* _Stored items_
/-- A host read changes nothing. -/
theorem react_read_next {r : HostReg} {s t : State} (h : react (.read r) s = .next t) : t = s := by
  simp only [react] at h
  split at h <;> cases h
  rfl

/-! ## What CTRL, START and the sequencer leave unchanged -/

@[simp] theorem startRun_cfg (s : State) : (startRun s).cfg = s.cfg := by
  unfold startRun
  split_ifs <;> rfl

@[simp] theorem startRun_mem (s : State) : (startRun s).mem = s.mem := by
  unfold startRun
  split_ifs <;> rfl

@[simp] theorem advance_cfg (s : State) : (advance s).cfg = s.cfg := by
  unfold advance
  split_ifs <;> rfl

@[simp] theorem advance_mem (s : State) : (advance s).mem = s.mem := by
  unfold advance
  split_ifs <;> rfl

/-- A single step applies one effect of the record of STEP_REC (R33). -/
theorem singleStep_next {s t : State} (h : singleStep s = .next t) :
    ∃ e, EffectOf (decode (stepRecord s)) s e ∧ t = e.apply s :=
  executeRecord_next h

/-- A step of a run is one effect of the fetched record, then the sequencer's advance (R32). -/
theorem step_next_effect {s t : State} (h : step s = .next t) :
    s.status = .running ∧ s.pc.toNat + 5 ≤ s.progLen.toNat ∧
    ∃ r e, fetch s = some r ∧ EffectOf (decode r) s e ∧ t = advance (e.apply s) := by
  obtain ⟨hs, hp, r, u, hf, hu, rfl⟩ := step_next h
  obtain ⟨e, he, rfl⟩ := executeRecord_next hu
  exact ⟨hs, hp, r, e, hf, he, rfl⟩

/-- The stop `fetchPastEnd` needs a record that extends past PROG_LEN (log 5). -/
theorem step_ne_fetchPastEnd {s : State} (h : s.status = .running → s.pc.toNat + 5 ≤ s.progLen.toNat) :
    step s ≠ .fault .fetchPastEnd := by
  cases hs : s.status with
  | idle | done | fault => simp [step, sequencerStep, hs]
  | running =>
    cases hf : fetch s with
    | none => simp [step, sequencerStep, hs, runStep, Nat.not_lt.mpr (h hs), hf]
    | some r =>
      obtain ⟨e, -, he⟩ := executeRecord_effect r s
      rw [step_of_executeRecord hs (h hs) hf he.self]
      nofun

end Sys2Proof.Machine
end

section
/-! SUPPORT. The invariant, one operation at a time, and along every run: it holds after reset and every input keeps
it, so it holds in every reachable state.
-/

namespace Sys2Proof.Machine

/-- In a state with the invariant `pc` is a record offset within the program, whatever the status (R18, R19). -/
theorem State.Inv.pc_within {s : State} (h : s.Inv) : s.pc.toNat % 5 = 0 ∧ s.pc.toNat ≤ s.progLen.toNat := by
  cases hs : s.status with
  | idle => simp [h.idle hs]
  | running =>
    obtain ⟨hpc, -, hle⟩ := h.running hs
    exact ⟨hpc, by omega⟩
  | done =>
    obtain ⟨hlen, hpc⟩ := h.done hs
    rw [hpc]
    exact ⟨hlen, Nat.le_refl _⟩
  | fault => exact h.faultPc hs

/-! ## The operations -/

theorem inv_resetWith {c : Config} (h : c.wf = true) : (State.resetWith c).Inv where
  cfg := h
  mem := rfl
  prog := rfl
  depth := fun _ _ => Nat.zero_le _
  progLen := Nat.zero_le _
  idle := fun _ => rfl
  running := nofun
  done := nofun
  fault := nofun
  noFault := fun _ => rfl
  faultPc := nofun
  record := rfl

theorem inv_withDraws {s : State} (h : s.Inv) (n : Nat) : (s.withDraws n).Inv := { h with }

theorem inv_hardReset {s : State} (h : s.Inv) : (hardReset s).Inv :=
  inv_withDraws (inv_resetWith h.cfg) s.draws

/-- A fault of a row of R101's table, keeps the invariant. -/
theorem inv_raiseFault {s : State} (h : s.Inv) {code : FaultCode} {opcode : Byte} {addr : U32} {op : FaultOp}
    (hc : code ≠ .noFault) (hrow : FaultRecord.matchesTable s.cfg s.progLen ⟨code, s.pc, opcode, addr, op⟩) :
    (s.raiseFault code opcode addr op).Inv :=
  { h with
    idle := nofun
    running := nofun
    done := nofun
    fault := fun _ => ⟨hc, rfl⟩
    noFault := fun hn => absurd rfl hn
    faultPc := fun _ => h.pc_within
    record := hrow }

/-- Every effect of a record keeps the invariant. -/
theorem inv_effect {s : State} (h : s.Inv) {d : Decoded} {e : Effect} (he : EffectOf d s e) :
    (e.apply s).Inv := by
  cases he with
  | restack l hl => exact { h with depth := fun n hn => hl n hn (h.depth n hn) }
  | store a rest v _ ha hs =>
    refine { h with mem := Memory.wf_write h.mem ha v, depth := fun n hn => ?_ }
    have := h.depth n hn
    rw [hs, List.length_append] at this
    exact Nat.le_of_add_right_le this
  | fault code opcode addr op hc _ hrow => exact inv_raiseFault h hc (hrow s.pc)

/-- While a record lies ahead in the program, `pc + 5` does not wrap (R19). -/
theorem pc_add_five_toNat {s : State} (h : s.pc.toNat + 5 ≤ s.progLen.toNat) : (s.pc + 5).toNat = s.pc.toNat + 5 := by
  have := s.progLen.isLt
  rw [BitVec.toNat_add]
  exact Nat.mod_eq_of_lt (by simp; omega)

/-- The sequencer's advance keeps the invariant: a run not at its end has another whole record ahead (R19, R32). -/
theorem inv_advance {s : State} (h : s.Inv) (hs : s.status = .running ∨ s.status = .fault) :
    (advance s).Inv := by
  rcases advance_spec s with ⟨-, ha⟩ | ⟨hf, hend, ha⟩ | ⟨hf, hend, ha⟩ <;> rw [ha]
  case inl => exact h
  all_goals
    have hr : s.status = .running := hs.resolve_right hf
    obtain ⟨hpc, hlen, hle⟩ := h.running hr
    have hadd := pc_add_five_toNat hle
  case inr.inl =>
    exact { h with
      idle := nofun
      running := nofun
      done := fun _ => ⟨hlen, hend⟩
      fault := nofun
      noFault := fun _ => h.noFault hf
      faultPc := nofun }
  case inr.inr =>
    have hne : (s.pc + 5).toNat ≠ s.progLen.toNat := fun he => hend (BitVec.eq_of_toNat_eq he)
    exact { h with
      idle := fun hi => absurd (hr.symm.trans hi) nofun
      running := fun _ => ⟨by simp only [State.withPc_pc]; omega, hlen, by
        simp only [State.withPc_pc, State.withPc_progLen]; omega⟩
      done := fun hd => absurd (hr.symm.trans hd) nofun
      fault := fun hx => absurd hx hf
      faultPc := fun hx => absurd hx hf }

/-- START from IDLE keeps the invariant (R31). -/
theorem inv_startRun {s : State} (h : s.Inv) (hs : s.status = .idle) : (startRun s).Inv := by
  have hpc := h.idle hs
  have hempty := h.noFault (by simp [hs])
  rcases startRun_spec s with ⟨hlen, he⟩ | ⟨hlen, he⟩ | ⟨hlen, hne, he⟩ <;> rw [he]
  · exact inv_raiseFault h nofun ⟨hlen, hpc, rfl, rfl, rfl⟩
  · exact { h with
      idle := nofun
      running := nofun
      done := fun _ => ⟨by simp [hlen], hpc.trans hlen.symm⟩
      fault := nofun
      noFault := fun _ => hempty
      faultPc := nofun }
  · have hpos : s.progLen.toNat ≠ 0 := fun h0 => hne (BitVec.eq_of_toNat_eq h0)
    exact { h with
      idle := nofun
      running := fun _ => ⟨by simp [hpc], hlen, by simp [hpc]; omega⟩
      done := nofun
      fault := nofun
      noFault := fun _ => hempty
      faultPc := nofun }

* _Your instructions_
The line above containing "(advance s).Inv := by", the line containing "case inr.inr =>", and every line between them are to be transcribed exactly; no other line is wanted.

* _Result of this exercise_
    (advance s).Inv := by
  rcases advance_spec s with ⟨-, ha⟩ | ⟨hf, hend, ha⟩ | ⟨hf, hend, ha⟩ <;> rw [ha]
  case inl => exact h
  all_goals
    have hr : s.status = .running := hs.resolve_right hf
    obtain ⟨hpc, hlen, hle⟩ := h.running hr
    have hadd := pc_add_five_toNat hle
  case inr.inl =>
    exact { h with
      idle := nofun
      running := nofun
      done := fun _ => ⟨hlen, hend⟩
      fault := nofun
      noFault := fun _ => h.noFault hf
      faultPc := nofun }
  case inr.inr =>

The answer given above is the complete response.